那马一阵疾驰,黑三一伙追不上,便放弃了。就在这时,那马前蹄一软,便仆倒在地,将明忠和慧敏齐齐甩了出去,两人抱在一起滚出丈外方才停住。慧敏望望明忠,那俏脸唰的一下就红了,轻轻地闭上了眼睛。明忠松开臂膀,轻轻地从慧敏的臂弯里出来,强忍疼痛,翻身坐了起来,问道:“方姐姐,你没事吧?”慧敏嘴角露出一丝微笑,缓缓起来,轻声道:“没什么,明忠,我真得没想到你会来的这么快!你不是在山洞里被打晕了吗?你的伤势要不要紧?”明忠道:“不碍事!擦破一点皮。”
慧敏急忙起身去看他的伤势,就听得马儿在前边长长的喘息。明忠暗觉不好,急起身奔到马儿跟前,只见马儿肋间有一弹孔,鲜血淌了一地,已是奄奄一息。明忠禁不住泪流满面,捂着马儿的伤口,竟哭出了声,伤心的喊道:“老伙计,你怎么了?你怎么了?你别吓我呀!……”
慧敏轻轻地走了过来,看着明忠,也禁不住鼻子一酸,落下泪来,她捂着鼻子,轻轻地拍了拍明忠的肩膀,安慰道:“明忠,节哀。要不是为了救我,马儿也不会这样,都是我不好。”
明忠流着泪说道:“怎么能怪你呢?方姐姐,都怪那些没有人性的歹徒。要不是他们黑心作恶,马儿怎么会这样?这马儿打我记事起就在它的背上,如今竟要与我阴阳两隔。方姐姐,我好难受。”
就在这时,只见马儿一阵挣扎,好像想要站起来,却无能为力。明忠转过来扶着它的头想要帮它一把,却觉得双臂乏力,难以支撑,那马儿右眼深情地望着明忠,也滚下了泪珠,接着却好像泛起一丝微笑,长长地吐了口气,四腿一伸,便一动不动了。
明忠和慧敏都禁不住失声痛哭,那场景真是揪人心肺,催人泪下。
呜呼哀哉!马之忠诚,世人皆知。然古今中外,有几人能为马之最后一程做个见证?又有几人能为马之无畏牺牲而痛声流涕?世人皆崇尚于权谋,醉心于功利,多已将胯下之马,忠贞义士之功劳一一忘记。有用之时则不惜低声下气,无用之时便断然决裂抛弃!
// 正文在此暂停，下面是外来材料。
-- ==== Sys2Proof/Machine/LineEncoder.lean ====
section
/-! DEFINITION. The line-code encoder: the seven techniques as functions from bits to levels (40_line_encoder.md R70 to
R76), the common part of group `LENC` (R69), and the meaning of each of its seven commands. -/

namespace Sys2Proof.Machine

/-- Negation of a running level or a mark polarity (R135). -/
def negate : Level → Level
  | .pos => .neg
  | .neg => .pos
  | .zero => .zero

/-- `EncNRZL` (R70). -/
def encNrzl : List Bit → List Level
  | [] => []
  | x :: b => (if x then .pos else .neg) :: encNrzl b

/-- The loop of `EncNRZI` from running level `lv`: flip on a 1, then emit (R71). -/
def encNrziFrom (lv : Level) : List Bit → List Level
  | [] => []
  | x :: b =>
    let lv' := if x then negate lv else lv
    lv' :: encNrziFrom lv' b

/-- `EncNRZI`: the running level starts `+1` (R33, R71). -/
def encNrzi (b : List Bit) : List Level := encNrziFrom .pos b

/-- `EncRZ` (R72). -/
def encRz : List Bit → List Level
  | [] => []
  | x :: b => (if x then .pos else .neg) :: .zero :: encRz b

/-- `EncMAN` (R73). -/
def encMan : List Bit → List Level
  | [] => []
  | x :: b => (if x then [.pos, .neg] else [.neg, .pos]) ++ encMan b

/-- The loop of `EncDMAN` from running level `lv` (R74): a 1 emits `-lv, +lv` and keeps `lv`; a 0 emits `+lv, -lv` and
then flips it. -/
def encDmanFrom (lv : Level) : List Bit → List Level
  | [] => []
  | x :: b =>
    if x then negate lv :: lv :: encDmanFrom lv b
    else lv :: negate lv :: encDmanFrom (negate lv) b

/-- `EncDMAN`: the running level starts `+1` (R33, R74). -/
def encDman (b : List Bit) : List Level := encDmanFrom .pos b

/-- The loop of `EncAMI` with `nx` the polarity of the next mark (R75). -/
def encAmiFrom (nx : Level) : List Bit → List Level
  | [] => []
  | x :: b => if x then nx :: encAmiFrom (negate nx) b else .zero :: encAmiFrom nx b

/-- `EncAMI`: the first mark is `+1` (R33, R75). -/
def encAmi (b : List Bit) : List Level := encAmiFrom .pos b

/-- The loop of `EncPST` with `nx` the polarity of the next mark (R76). -/
def encPstFrom (nx : Level) : List Bit → List Level
  | [] => []
  | x :: b => if x then .zero :: encPstFrom nx b else nx :: encPstFrom (negate nx) b

/-- `EncPST`: the first mark is `+1` (R33, R76). -/
def encPst (b : List Bit) : List Level := encPstFrom .pos b

/-- `LineEncode(b, tech)` (R69); the selectors 7 to 15 name no technique (R58). -/
def lineEncode (tech : BitVec 4) (b : List Bit) : Option (List Level) :=
  match tech.toNat with
  | 0 => some (encNrzl b)
  | 1 => some (encNrzi b)
  | 2 => some (encRz b)
  | 3 => some (encMan b)
  | 4 => some (encDman b)
  | 5 => some (encAmi b)
  | 6 => some (encPst b)
  | _ => none

/-- `ExecLENC(tech)` (R69): the input is validated before the selector is looked at (R112). -/
def execLenc (tech : BitVec 4) (s : State) : Result :=
  match validate s with
  | .error e => raiseError .lenc e s
  | .ok b =>
    match lineEncode tech b with
    | none => raiseError .lenc .unsupportedTechnique s
    | some w => succeed (writeWv w s)

/-- `LENC.NRZL` (R70). -/
def execLencNrzl (s : State) : Result := execLenc 0 s

/-- `LENC.NRZI` (R71). -/
def execLencNrzi (s : State) : Result := execLenc 1 s

/-- `LENC.RZ` (R72). -/
def execLencRz (s : State) : Result := execLenc 2 s

/-- `LENC.MAN` (R73). -/
def execLencMan (s : State) : Result := execLenc 3 s

/-- `LENC.DMAN` (R74). -/
def execLencDman (s : State) : Result := execLenc 4 s

/-- `LENC.AMI` (R75). -/
def execLencAmi (s : State) : Result := execLenc 5 s

/-- `LENC.PST` (R76). -/
def execLencPst (s : State) : Result := execLenc 6 s

end Sys2Proof.Machine
end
明忠含着泪花对慧敏说道:“方姐姐,我帮你用石头砸开手铐吧。”慧敏怀着沉重的心情说道:“明忠,不用拿石头砸,你取下我的腰带,用腰带头上别针就能打开手铐。”明忠疑惑道:“可以么?方姐姐。”慧敏微微点了点头,说道:“可以的,明忠,我教你如何打开手铐。”。
于是明忠轻轻地蹲下去解慧敏的腰带,慧敏偷偷地望着她,那汪汪的眼里流露出一丝女儿家的羞涩。明忠的双手一触到慧敏那软绵绵的小腹,便缩了回来,羞红了脸,说道:“方姐姐,这多不好意思。”
慧敏羞涩地说道:“明忠,虽然我顶多比你大二三岁,但从第一次见到你,我就觉得自己已经喜欢上了你,只是怕你生气,又有任务在身,所以一直不敢也没有机会表白。明忠,我是不是在自作多情。”
明忠满脸发烫,低声道:“方姐姐,其实,我也觉得我好像在哪里见过你,总有一种说不出的感觉,就像比翼鸟那般。我还小,等我成年了,姐姐心里若还没有别人,我愿意前去陪伴姐姐,直到永远。”
慧敏轻声地说道:“是吗?明忠,既然如此,那我就一直等着你来陪我,疼我,爱我。你若不来,我就去找你,不管你在天涯还是海角。明忠,你以后就别再方姐姐长方姐姐短了,人家有名字,叫慧敏!明忠,解吧,这腰带今生只允许你和我两人解开。”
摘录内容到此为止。